(Dataset records)
== Segment start ==

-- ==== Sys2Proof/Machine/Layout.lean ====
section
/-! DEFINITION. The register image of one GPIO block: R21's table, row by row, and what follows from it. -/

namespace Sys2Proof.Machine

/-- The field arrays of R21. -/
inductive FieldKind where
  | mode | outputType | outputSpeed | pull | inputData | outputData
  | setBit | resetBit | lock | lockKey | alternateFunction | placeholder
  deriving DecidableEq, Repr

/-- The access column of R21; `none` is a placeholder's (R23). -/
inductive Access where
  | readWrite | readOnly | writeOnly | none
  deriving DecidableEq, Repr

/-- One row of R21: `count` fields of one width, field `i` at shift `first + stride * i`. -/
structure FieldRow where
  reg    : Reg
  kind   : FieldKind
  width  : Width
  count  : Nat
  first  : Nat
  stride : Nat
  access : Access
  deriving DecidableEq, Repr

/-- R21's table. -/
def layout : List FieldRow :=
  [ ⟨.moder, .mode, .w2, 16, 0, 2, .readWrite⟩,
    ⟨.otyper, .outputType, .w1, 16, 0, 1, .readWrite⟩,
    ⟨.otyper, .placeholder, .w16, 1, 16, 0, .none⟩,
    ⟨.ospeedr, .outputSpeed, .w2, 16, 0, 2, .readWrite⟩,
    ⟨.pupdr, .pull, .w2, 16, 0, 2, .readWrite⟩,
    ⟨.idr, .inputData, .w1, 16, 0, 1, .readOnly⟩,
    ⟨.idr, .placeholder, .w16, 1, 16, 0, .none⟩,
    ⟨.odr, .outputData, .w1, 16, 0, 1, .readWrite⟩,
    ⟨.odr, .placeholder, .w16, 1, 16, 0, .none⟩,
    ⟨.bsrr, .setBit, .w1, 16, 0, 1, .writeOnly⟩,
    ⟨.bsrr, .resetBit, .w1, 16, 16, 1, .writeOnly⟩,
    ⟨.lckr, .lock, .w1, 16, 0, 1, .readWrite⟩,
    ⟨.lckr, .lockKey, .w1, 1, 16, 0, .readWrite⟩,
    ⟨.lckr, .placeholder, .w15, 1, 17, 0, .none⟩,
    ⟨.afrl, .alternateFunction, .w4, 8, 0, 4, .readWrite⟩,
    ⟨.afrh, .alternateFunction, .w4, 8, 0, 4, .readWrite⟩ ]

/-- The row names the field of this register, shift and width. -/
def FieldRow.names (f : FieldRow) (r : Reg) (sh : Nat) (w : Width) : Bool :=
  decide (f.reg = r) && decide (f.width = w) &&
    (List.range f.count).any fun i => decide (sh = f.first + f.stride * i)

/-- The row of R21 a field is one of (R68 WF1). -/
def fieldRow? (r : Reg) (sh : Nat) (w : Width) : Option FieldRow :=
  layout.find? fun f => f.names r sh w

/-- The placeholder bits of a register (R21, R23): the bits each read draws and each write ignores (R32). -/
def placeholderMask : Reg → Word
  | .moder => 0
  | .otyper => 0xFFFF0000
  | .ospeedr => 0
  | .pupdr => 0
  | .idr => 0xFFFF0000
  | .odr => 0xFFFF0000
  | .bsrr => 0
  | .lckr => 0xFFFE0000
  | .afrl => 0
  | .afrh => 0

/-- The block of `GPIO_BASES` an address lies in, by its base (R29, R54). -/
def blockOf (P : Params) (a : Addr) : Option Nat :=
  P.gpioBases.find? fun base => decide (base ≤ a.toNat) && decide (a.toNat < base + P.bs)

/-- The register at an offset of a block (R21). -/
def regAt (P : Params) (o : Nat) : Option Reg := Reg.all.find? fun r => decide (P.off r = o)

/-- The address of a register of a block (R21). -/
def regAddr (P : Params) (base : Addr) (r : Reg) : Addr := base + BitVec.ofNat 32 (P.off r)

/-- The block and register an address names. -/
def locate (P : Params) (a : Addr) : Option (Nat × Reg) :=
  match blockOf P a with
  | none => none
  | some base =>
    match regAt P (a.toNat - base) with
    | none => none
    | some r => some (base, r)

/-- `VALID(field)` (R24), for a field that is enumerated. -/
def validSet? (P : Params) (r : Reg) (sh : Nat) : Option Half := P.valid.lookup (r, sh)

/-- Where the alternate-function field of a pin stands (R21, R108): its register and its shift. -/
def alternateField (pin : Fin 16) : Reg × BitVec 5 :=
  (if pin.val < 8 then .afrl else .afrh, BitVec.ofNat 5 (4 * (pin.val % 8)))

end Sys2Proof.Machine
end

== Segment end ==

Problem description:
Search the records for the word "with" and copy out every line that holds it.

Response to this task:
  match blockOf P a with
    match regAt P (a.toNat - base) with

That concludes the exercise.